TO DO:
Where a line of the material contains the string "goIdle", copy that line.

++++ RECORDS FOR THIS EXERCISE ++++

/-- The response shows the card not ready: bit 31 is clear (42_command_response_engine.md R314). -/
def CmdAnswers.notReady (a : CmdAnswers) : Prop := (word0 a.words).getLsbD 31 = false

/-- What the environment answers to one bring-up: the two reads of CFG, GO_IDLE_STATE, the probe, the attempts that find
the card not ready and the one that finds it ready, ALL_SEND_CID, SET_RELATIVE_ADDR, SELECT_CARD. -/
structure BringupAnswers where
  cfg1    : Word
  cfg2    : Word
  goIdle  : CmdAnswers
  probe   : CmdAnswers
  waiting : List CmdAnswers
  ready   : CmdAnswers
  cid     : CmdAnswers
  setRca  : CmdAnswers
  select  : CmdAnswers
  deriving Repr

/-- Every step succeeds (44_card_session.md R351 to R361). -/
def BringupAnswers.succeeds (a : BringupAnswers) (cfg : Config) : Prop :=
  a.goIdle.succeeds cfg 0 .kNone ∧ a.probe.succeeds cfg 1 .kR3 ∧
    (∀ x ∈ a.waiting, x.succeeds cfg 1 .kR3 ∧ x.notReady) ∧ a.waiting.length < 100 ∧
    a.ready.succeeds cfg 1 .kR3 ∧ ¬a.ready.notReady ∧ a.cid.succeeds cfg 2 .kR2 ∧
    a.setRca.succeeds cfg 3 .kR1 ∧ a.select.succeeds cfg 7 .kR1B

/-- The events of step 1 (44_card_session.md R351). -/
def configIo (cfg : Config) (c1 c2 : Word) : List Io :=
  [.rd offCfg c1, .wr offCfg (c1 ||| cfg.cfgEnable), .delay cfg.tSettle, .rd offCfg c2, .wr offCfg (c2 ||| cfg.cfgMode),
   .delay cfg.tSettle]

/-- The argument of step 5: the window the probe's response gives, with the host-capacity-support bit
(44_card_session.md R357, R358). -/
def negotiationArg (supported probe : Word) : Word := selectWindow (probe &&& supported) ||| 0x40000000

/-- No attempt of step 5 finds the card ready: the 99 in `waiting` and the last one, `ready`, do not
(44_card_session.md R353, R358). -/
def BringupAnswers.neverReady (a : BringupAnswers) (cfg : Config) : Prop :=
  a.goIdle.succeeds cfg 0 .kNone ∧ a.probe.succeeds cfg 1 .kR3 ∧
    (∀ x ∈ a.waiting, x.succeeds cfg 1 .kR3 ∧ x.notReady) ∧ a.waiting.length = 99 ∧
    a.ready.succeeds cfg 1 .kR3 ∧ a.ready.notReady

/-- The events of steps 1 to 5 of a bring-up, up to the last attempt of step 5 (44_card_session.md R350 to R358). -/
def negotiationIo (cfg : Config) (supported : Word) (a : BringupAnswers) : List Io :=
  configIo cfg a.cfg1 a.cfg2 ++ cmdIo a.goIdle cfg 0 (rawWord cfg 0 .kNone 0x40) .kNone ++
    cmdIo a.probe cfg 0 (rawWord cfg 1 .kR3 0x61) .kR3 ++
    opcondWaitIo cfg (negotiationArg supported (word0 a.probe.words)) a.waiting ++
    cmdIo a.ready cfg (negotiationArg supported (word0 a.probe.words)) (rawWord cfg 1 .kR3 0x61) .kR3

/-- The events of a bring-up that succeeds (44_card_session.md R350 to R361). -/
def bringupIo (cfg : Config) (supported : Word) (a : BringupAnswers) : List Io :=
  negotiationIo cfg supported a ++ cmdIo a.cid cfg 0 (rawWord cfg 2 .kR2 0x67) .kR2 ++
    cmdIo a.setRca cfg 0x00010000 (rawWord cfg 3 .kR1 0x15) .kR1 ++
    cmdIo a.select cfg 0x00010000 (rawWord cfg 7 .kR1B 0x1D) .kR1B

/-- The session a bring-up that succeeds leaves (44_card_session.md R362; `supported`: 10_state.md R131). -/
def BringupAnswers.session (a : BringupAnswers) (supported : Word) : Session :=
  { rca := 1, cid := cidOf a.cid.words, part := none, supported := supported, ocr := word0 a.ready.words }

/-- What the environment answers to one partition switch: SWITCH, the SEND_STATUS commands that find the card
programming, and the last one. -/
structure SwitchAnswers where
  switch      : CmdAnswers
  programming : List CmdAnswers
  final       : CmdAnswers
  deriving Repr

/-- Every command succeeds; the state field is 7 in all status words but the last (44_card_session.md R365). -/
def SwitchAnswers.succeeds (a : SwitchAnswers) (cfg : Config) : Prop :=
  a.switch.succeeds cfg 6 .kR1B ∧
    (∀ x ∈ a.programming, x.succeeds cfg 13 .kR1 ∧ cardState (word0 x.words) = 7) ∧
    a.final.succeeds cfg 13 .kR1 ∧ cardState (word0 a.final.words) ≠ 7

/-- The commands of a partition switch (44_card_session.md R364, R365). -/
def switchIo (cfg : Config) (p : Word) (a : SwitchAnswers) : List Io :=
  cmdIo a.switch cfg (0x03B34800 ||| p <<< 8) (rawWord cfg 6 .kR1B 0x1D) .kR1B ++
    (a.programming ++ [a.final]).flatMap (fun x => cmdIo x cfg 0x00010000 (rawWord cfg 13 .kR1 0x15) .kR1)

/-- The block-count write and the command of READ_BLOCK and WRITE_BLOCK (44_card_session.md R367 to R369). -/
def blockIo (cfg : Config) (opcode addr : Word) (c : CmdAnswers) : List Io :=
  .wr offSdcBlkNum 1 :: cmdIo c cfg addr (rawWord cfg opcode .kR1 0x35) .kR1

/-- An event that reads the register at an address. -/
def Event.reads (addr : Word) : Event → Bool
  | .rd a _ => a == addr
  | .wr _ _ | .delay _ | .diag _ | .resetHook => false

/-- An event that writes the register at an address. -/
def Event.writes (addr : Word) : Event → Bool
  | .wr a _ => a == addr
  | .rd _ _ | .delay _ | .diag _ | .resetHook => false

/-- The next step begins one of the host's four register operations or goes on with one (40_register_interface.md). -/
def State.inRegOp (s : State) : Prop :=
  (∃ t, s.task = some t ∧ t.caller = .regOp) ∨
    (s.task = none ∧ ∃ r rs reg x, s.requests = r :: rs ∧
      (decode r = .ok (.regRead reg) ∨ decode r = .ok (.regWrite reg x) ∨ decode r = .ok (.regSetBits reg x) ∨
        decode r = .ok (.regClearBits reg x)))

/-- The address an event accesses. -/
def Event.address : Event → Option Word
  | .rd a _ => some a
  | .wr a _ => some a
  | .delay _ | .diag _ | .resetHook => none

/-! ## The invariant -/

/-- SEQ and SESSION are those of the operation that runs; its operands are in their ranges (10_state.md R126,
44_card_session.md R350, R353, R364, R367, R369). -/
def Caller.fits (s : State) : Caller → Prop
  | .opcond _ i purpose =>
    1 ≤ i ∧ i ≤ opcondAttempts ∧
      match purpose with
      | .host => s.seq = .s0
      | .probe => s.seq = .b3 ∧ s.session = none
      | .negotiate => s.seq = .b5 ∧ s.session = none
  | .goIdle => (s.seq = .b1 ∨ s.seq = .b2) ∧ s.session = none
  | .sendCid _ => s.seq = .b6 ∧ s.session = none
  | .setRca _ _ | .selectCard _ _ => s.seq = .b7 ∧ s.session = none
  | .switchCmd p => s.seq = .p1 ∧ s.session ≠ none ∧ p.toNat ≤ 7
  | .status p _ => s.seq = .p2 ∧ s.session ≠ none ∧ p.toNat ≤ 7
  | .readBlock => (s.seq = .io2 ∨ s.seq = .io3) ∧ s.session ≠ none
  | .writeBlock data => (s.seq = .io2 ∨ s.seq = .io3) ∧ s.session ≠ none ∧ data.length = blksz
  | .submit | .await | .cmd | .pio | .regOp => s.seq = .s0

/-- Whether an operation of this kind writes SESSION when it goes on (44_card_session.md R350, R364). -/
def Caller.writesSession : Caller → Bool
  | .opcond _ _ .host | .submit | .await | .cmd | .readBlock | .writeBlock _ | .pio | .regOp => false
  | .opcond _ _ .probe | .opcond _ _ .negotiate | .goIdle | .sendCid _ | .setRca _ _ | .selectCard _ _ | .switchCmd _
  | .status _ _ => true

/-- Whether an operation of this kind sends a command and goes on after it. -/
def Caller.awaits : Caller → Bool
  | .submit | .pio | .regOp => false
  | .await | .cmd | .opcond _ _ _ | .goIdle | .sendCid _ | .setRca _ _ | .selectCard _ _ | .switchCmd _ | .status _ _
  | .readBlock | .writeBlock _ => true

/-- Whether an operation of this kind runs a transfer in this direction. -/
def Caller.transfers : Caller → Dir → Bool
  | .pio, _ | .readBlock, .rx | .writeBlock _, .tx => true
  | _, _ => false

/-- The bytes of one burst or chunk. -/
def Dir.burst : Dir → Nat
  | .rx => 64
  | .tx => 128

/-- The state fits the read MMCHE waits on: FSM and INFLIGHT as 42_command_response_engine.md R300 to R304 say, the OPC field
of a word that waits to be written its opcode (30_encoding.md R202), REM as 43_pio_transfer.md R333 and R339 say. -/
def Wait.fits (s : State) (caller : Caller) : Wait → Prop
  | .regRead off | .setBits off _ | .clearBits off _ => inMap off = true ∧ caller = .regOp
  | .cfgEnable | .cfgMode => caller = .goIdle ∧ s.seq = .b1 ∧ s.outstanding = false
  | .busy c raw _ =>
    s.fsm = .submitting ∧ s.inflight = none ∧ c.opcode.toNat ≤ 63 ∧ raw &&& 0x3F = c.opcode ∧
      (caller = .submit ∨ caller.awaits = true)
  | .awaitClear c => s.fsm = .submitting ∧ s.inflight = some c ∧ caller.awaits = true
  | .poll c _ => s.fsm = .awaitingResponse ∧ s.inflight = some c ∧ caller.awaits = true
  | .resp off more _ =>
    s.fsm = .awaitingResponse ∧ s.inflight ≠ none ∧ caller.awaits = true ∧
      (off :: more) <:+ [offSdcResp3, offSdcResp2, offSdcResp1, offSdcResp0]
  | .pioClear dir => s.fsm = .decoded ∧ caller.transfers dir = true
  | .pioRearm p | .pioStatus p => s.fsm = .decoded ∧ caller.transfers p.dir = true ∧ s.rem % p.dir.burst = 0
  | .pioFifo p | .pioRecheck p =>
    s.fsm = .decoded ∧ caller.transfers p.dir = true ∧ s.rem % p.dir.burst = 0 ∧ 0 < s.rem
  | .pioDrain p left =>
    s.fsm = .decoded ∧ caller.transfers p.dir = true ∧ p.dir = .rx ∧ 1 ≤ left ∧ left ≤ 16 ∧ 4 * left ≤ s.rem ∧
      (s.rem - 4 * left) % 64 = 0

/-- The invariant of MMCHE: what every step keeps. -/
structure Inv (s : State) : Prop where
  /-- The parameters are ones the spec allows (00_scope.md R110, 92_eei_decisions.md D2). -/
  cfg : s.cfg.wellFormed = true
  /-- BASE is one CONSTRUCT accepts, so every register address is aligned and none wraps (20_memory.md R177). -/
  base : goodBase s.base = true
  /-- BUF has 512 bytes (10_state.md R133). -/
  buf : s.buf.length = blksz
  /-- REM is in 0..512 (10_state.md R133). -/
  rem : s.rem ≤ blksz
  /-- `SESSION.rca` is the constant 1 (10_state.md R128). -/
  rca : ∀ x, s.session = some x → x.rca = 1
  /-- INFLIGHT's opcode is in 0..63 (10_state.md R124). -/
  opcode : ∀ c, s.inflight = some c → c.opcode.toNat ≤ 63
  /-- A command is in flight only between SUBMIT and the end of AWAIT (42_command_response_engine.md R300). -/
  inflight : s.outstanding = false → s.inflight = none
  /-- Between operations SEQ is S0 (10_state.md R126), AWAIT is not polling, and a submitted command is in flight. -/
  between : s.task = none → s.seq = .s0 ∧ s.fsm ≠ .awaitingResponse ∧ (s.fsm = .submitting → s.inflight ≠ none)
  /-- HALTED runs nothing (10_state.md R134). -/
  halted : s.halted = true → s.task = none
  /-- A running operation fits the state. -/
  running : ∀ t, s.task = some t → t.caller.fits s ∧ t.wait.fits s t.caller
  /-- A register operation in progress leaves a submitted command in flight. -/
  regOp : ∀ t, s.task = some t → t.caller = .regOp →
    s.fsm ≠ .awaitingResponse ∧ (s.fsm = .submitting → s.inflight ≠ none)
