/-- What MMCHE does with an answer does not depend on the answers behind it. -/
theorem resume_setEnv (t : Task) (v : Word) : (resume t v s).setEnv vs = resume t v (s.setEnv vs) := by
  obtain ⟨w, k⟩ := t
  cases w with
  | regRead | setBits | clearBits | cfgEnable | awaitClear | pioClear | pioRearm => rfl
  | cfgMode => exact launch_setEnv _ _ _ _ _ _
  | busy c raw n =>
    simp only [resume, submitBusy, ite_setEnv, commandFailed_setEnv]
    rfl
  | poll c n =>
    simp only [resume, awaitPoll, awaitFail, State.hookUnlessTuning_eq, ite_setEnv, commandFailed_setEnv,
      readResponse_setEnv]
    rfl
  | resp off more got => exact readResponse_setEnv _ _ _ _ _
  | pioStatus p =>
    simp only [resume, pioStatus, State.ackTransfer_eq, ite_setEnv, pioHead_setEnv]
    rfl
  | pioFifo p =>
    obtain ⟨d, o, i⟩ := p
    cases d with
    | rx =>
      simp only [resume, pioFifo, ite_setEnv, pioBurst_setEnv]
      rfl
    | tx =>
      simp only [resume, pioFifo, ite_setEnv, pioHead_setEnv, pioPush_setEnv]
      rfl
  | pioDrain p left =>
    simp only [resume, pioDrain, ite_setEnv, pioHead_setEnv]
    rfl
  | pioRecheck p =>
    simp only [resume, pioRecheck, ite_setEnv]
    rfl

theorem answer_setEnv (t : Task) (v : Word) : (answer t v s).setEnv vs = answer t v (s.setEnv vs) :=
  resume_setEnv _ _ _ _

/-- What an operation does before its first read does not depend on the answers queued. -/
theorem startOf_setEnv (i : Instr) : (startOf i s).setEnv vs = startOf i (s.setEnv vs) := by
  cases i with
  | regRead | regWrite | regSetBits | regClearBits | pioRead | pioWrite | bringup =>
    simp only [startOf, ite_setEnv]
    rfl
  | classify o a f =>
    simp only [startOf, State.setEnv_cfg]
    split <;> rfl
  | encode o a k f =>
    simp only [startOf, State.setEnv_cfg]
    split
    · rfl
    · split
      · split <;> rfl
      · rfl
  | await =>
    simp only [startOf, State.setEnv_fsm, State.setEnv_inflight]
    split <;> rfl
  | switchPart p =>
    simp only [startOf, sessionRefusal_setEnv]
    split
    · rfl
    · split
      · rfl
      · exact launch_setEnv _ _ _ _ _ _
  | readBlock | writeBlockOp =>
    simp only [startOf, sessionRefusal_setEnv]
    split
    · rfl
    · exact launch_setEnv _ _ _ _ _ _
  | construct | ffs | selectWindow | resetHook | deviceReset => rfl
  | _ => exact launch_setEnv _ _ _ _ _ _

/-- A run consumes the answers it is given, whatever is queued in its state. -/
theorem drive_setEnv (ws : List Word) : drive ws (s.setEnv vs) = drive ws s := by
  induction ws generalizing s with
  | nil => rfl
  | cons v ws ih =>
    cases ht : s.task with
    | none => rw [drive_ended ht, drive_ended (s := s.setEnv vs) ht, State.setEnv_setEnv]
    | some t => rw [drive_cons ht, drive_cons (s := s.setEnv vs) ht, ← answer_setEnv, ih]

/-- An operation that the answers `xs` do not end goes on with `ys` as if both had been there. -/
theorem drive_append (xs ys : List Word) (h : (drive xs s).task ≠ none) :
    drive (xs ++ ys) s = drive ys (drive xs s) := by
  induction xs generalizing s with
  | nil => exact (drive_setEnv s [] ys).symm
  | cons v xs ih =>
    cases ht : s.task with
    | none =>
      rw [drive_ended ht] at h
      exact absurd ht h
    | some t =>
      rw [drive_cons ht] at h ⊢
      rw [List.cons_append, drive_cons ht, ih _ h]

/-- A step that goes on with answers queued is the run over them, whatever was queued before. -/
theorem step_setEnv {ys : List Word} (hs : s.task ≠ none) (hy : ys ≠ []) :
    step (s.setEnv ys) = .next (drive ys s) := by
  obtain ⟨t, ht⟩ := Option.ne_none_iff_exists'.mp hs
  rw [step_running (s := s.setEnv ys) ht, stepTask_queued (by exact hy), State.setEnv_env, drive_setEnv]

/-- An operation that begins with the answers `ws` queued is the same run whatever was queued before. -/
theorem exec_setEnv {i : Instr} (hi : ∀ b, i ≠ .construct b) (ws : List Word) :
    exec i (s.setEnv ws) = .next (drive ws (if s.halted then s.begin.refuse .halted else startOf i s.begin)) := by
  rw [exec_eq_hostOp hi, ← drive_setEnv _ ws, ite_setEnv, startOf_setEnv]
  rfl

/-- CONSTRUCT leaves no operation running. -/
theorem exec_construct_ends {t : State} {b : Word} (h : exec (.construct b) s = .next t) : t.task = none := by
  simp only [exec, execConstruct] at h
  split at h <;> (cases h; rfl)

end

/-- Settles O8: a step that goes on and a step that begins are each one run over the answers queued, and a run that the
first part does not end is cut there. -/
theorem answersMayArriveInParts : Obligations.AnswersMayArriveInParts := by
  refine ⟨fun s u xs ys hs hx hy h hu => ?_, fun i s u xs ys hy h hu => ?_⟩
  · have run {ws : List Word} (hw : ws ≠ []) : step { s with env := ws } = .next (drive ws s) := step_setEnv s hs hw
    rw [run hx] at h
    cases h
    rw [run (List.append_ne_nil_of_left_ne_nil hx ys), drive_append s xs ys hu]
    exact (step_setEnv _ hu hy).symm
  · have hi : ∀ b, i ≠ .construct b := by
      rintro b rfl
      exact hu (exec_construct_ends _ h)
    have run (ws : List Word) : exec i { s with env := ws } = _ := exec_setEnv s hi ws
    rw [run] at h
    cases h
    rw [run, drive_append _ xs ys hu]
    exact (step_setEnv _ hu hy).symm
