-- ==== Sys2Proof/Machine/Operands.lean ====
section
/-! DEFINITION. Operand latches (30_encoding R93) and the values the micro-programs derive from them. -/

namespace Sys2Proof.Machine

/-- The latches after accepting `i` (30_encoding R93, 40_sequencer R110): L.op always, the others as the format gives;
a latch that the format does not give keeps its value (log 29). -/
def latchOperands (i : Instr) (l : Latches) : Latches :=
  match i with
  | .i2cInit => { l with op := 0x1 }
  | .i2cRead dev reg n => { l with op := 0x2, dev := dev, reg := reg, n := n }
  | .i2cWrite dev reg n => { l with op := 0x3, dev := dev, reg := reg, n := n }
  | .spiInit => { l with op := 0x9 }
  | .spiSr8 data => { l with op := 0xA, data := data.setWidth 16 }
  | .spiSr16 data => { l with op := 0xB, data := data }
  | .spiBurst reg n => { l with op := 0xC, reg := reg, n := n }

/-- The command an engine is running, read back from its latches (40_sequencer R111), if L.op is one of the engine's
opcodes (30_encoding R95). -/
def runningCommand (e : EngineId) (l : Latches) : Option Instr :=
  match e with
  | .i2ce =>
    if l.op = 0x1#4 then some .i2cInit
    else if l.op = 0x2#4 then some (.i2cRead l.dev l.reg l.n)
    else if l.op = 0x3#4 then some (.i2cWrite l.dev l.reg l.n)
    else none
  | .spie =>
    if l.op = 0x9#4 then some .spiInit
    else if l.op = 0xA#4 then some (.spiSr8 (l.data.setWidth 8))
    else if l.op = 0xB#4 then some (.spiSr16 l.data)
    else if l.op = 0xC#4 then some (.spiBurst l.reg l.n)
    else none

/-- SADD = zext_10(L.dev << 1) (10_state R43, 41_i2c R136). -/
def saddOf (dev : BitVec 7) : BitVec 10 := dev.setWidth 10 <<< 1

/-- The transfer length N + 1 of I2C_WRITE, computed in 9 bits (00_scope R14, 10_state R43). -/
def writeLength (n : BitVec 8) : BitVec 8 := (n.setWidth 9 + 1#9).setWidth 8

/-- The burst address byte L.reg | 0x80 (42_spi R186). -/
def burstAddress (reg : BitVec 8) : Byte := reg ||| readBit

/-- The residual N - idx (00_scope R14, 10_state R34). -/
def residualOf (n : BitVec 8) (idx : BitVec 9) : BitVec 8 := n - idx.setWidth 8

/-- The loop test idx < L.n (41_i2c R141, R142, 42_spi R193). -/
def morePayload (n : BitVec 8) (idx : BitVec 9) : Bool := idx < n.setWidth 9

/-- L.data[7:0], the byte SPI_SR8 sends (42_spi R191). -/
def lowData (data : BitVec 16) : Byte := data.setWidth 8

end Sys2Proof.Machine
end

++++

OUTPUT:
  goIdle  : CmdAnswers
  a.goIdle.succeeds cfg 0 .kNone ∧ a.probe.succeeds cfg 1 .kR3 ∧
  a.goIdle.succeeds cfg 0 .kNone ∧ a.probe.succeeds cfg 1 .kR3 ∧
  configIo cfg a.cfg1 a.cfg2 ++ cmdIo a.goIdle cfg 0 (rawWord cfg 0 .kNone 0x40) .kNone ++
  | .goIdle => (s.seq = .b1 ∨ s.seq = .b2) ∧ s.session = none
  | .opcond _ _ .probe | .opcond _ _ .negotiate | .goIdle | .sendCid _ | .setRca _ _ | .selectCard _ _ | .switchCmd _
  | .await | .cmd | .opcond _ _ _ | .goIdle | .sendCid _ | .setRca _ _ | .selectCard _ _ | .switchCmd _ | .status _ _
  | .cfgEnable | .cfgMode => caller = .goIdle ∧ s.seq = .b1 ∧ s.outstanding = false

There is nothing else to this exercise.